Class balance in the dataset was examined using the XGBoost model's RFE technique. The findings demonstrated that, with 50.21% of cases being diabetic and 49.79% not, the groups of people with and without diabetes are well balanced. Therefore, the procedures of oversampling (raising the minority class) and undersampling (lowering the majority class) were unnecessary in this study. If a class imbalance impairs model performance, methods such as the synthetic minority over-sampling technique (SMOTE) may be used to enhance data balance. For model training, the following collection of features was chosen based on the outcomes of the feature selection techniques: Hemoglobin A1c, blood pressure, cholesterol, BMI, insulin resistance, glucose level, family history of diabetes, degree of physical activity, and smoking status.

To prevent data leakage, all feature selection and ranking procedures, including correlation analysis, SHAP-based importance scoring, and RFE, were performed strictly within each training fold during five-fold cross-validation. This ensured that information from the test data did not influence the model training or feature selection process. Feature importance was recalculated independently for every fold to maintain unbiased performance estimation.

3.4. Challenges of Basic Models

Classical ML models, such as LR, RF, gradient boosting machines (LightGBM, XGBoost), SVM, and artificial neural networks (ANNs), struggle to predict diabetes. Some of the most important issues are interpretability, as uninterpretable models like RF and DNNs are, i.e., one cannot interpret their decision-making process. There are also problems in detecting nonlinear patterns; models like LR struggle to deal with nonlinear and complex relationships in data. Although some traditional models can tackle a limited level of nonlinearities through transformation or interaction terms, their capacity for modeling complex high-dimensional relationships is weak compared to the recent advances. The present work highlights that nonlinear models like XGBoost and DL work better in diabetes prediction, highlighting the need for advanced modeling techniques.
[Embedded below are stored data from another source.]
-- ==== Sys2Proof/Laws/Work.lean ====
section
/-! SUPPORT. What the engine's work leaves as it was, whatever record, expiry or visit it handles: settings, claims, times,
the purge engine, and of each probe its owner, definition, unit and cut count. -/

namespace Sys2Proof.Machine

/-- The state after a piece of the engine's work, as what it leaves unchanged. -/
structure EngineWork (s t : State) : Prop where
  pending : t.pending = s.pending
  resetN : t.resetN = s.resetN
  baud : t.baud = s.baud
  timebase : t.timebase = s.timebase
  obs : t.obs = s.obs
  timeouts : t.trk.timeouts = s.trk.timeouts
  groupMap : t.trk.groupMap = s.trk.groupMap
  purge : t.bank.purge = s.bank.purge
  holder : t.mgmt.holder = s.mgmt.holder
  sessionCount : t.mgmt.sessionCount = s.mgmt.sessionCount
  probes : ∀ i, (t.probe i).owner = (s.probe i).owner ∧ (t.probe i).definition = (s.probe i).definition ∧
    (t.probe i).unit = (s.probe i).unit ∧ (t.probe i).cutCount = (s.probe i).cutCount ∧
    ((t.probe i).state = .unbound ↔ (s.probe i).state = .unbound)
  units : ∀ k : Fin 8, t.pool[k].map HistUnit.probe = s.pool[k].map HistUnit.probe

theorem EngineWork.refl (s : State) : EngineWork s s :=
  ⟨rfl, rfl, rfl, rfl, rfl, rfl, rfl, rfl, rfl, rfl, fun _ => ⟨rfl, rfl, rfl, rfl, Iff.rfl⟩, fun _ => rfl⟩

theorem EngineWork.trans {a b c : State} (h : EngineWork a b) (k : EngineWork b c) : EngineWork a c where
  pending := k.pending.trans h.pending
  resetN := k.resetN.trans h.resetN
  baud := k.baud.trans h.baud
  timebase := k.timebase.trans h.timebase
  obs := k.obs.trans h.obs
  timeouts := k.timeouts.trans h.timeouts
  groupMap := k.groupMap.trans h.groupMap
  purge := k.purge.trans h.purge
  holder := k.holder.trans h.holder
  sessionCount := k.sessionCount.trans h.sessionCount
  probes := fun i =>
    let ⟨a1, a2, a3, a4, a5⟩ := h.probes i
    let ⟨b1, b2, b3, b4, b5⟩ := k.probes i
    ⟨b1.trans a1, b2.trans a2, b3.trans a3, b4.trans a4, b5.trans a5⟩
  units := fun j => (k.units j).trans (h.units j)

/-- A change of the table, the ring, the counters or the flag alone is such work. -/
theorem EngineWork.tracking (s : State) (k : Tracking) (ht : k.timeouts = s.trk.timeouts)
    (hg : k.groupMap = s.trk.groupMap) : EngineWork s { s with trk := k } :=
  ⟨rfl, rfl, rfl, rfl, rfl, ht, hg, rfl, rfl, rfl, fun _ => ⟨rfl, rfl, rfl, rfl, Iff.rfl⟩, fun _ => rfl⟩

/-- A change of each probe that leaves those of its fields is such work. -/
theorem EngineWork.probesOnly (s : State) (f : ProbeNo → Probe → Probe)
    (hf : ∀ i x, (f i x).owner = x.owner ∧ (f i x).definition = x.definition ∧ (f i x).unit = x.unit ∧
      (f i x).cutCount = x.cutCount ∧ ((f i x).state = .unbound ↔ x.state = .unbound)) :
    EngineWork s { s with bank := s.bank.mapProbes f } :=
  ⟨rfl, rfl, rfl, rfl, rfl, rfl, rfl, rfl, rfl, rfl,
    fun i => by
      have e : State.probe { s with bank := s.bank.mapProbes f } i = f i (s.probe i) := Bank.probe_mapProbes _ _ _
      rw [e]; exact hf i _,
    fun _ => rfl⟩

theorem take_unbound (n : Notice) (x : Probe) : (x.take n).state = .unbound ↔ x.state = .unbound := by
  rw [take_state]
  split
  · rename_i h
    have := ((emptiesDrain_iff x).mp h).1
    simp [this]
  · exact Iff.rfl

theorem engineWork_sendNotices (t : Tick) (set : ProbeSet) (n : Notice) (s : State) :
    EngineWork s (sendNotices t set n s) := by
  have h := sameButNotices_sendNotices t set n s
  refine ⟨h.pending, h.resetN, h.baud, h.timebase, h.obs, by rw [h.trk], by rw [h.trk], h.purge, h.mgmt.holder,
    h.mgmt.sessionCount, fun i => ?_, h.units⟩
  rw [sendNotices_probe]
  split
  · exact ⟨rfl, rfl, rfl, rfl, take_unbound n _⟩
  · exact ⟨rfl, rfl, rfl, rfl, Iff.rfl⟩

/-- Notices with a change of the table, the ring, the counters or the flag. -/
theorem engineWork_noticesAnd (t : Tick) (set : ProbeSet) (n : Notice) (s : State) (k : Tracking)
    (ht : k.timeouts = s.trk.timeouts) (hg : k.groupMap = s.trk.groupMap) :
    EngineWork s { sendNotices t set n s with trk := k } :=
  (engineWork_sendNotices t set n s).trans (EngineWork.tracking _ k (by simp [ht]) (by simp [hg]))

theorem engineWork_closeEntry (e : Entry) (o : Closure) (t latency : Tick) (s : State) :
    EngineWork s (closeEntry e o t latency s) := engineWork_noticesAnd t _ _ s _ rfl rfl

theorem engineWork_admit (e : Entry) (s : State) : EngineWork s (enterTable e s) := by
  refine (EngineWork.probesOnly s (fun i x => if e.matchSet.has i then { x with inFlight := x.inFlight + 1 } else x)
    ?_).trans (EngineWork.tracking _ _ rfl rfl)
  intro i x
  split <;> exact ⟨rfl, rfl, rfl, rfl, Iff.rfl⟩

theorem engineWork_alerts (s : State) {m : Management} (h : SameButAlerts s.mgmt m) : EngineWork s { s with mgmt := m } :=
  ⟨rfl, rfl, rfl, rfl, rfl, rfl, rfl, rfl, h.holder, h.sessionCount, fun _ => ⟨rfl, rfl, rfl, rfl, Iff.rfl⟩, fun _ => rfl⟩

theorem engineWork_untracked (stamp : Tick) (s : State) : EngineWork s (untracked stamp s) := by
  refine (engineWork_alerts s (m := (untracked stamp s).mgmt) ?_).trans (EngineWork.tracking _ _ rfl rfl)
  unfold untracked
  dsimp only
  split
  · exact sameButAlerts_raiseDeviceWide _ _ _
  · exact SameButAlerts.refl _

theorem engineWork_handleRequest (key : Key) (kind : TrackedKind) (length : Nat) (stamp : Tick) (s : State) :
    EngineWork s (handleRequest key kind length stamp s) := by
  unfold handleRequest
  split
  · exact (engineWork_closeEntry _ _ _ _ s).trans (engineWork_admit _ _)
  · unfold admitFresh
    refine (EngineWork.tracking s { s.trk with ring := dropKey key s.trk.ring } rfl rfl).trans ?_
    dsimp only
    split
    · split
      · exact engineWork_admit _ _
      · exact engineWork_untracked _ _
    · exact engineWork_untracked _ _

theorem engineWork_handlePart (key : Key) (status : Status) (bytes : Nat) (last : Bool) (stamp : Tick) (s : State) :
    EngineWork s (handlePart key status bytes last stamp s) := by
  unfold handlePart
  split
  · split
    · exact engineWork_noticesAnd _ _ _ s _ rfl rfl
    · exact engineWork_closeEntry _ _ _ _ s
  · refine EngineWork.tracking s _ ?_ ?_ <;> (unfold Tracking.strayPart; split <;> rfl)

theorem engineWork_engineHandle (r : Record) (stamp : Tick) (s : State) : EngineWork s (engineHandle r stamp s) := by
  unfold engineHandle
  split
  · split
    · exact engineWork_handleRequest _ _ _ _ s
    · exact .refl s
  · exact engineWork_handlePart _ _ _ _ _ s
  all_goals exact .refl s

theorem engineWork_expireEntry (e : Entry) (s : State) : EngineWork s (expireEntry e s) :=
  (engineWork_closeEntry e _ _ _ s).trans (EngineWork.tracking _ _ rfl rfl)

theorem engineWork_visitEntry (k : Fin 256) (s : State) : EngineWork s (visitEntry k s) := by
  unfold visitEntry
  split
  · exact engineWork_noticesAnd _ _ _ s _ rfl rfl
  · exact .refl s

theorem engineWork_offerRecord (r : Record) (s : State) : EngineWork s (offerRecord r s) := by
  refine EngineWork.probesOnly s _ ?_
  intro i x
  split <;> exact ⟨rfl, rfl, rfl, rfl, Iff.rfl⟩

theorem clearBins_units (set : ProbeSet) (b : Bank) (pool : Vector (Option HistUnit) 8) (k : Fin 8) :
    (clearBins set b pool)[k].map HistUnit.probe = pool[k].map HistUnit.probe := by
  unfold clearBins
  rw [mapFin_get]
  split
  · rw [Option.map_map]; rfl
  · rfl

theorem engineWork_zeroProbes (set : ProbeSet) (s : State) : EngineWork s (zeroProbes set s) := by
  have h := EngineWork.probesOnly s (fun i x => if set.has i then x.zeroed else x) (by
    intro i x
    split <;> exact ⟨rfl, rfl, rfl, rfl, Iff.rfl⟩)
  exact ⟨h.pending, h.resetN, h.baud, h.timebase, h.obs, h.timeouts, h.groupMap, h.purge, h.holder, h.sessionCount,
    h.probes, clearBins_units set s.bank s.pool⟩

theorem engineWork_harv (s : State) (h : Harvester) : EngineWork s { s with harv := h } :=
  ⟨rfl, rfl, rfl, rfl, rfl, rfl, rfl, rfl, rfl, rfl, fun _ => ⟨rfl, rfl, rfl, rfl, Iff.rfl⟩, fun _ => rfl⟩

theorem engineWork_makeHarvest (k : Fin 4) (owner : Port) (origin : Origin) (captured zeroed : ProbeSet) (s : State) :
    EngineWork s (makeHarvest k owner origin captured zeroed s) :=
  (engineWork_harv s _).trans (engineWork_zeroProbes zeroed _)

theorem engineWork_serveTrigger (label : BitVec 16) (stamp : Tick) (s : State) (n : Fin 4) :
    EngineWork s (serveTrigger label stamp s n) := by
  unfold serveTrigger
  split
  · split
    · unfold fireTrigger
      split
      · refine (engineWork_makeHarvest _ _ _ _ _ s).trans (EngineWork.trans (engineWork_alerts _ ?_) (engineWork_harv _ _))
        exact sameButAlerts_raiseToOwner _ _ _ _
      · refine EngineWork.trans (engineWork_alerts _ ?_) (engineWork_harv _ _)
        exact sameButAlerts_raiseToOwner _ _ _ _
    · exact .refl s
  · exact .refl s

theorem engineWork_fireMark (r : Record) (stamp : Tick) (s : State) : EngineWork s (fireMark r stamp s) := by
  unfold fireMark
  split
  · unfold serveTriggers
    generalize List.finRange 4 = l
    induction l generalizing s with
    | nil => exact .refl s
    | cons n ns ih => exact (engineWork_serveTrigger _ _ s n).trans (ih _)
  all_goals exact .refl s

/-- All the engine does with a record that it took. -/
theorem engineWork_handleRecord (x : Stamped) (s : State) : EngineWork s (handleRecord x s) :=
  ((engineWork_engineHandle x.record x.stamp s).trans (engineWork_offerRecord x.record _)).trans
    (engineWork_fireMark x.record x.stamp _)

end Sys2Proof.Machine
end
Furthermore, most models are plagued by the issue of balancing accuracy and recall (sensitivity); consequently, false positives and negatives increase. They also have a problem with generalizability since models trained on a given dataset do not do well when cross-tested with another dataset with different distributions. Statistically analyzing the problem, the independent t-test was applied to compare model performance between different datasets and concluded that there was a statistically significant difference (P < 0.05). This means that model performance varies based on the dataset, showing potential overfitting to specific properties of the dataset, which would affect its generalizability.

3.5. Proposed Model: Combining Deep Learning and Explainable Methods

To overcome the aforementioned challenges, a hybrid framework based on DL and XAI is proposed in this study. The proposed model combines DNNs and explainable models, i.e., SHAP and XGBoost. The purpose of such a combination is to improve the accuracy and reliability of the predictions and the interpretability of the model.

3.6. Comparative Analysis of Models

3.6.1. Modeling Pipeline

The modeling pipeline followed TRIPOD recommendations and included the following sequential steps: (1) Preprocessing and normalization, (2) within-fold feature selection using SHAP and RFE, (3) training of DNN and XGBoost models on the training folds, (4) formation of the hybrid ensemble through weighted aggregation, and (5) evaluation on the untouched test fold. All steps were implemented independently within each fold to prevent data leakage.

A comprehensive comparison was conducted on several ML models like LR, RF, XGBoost, SVM, DL, and the hybrid model. The models were selected based on their suitability in medical data analysis and their ability to address different complexities in diabetes prediction.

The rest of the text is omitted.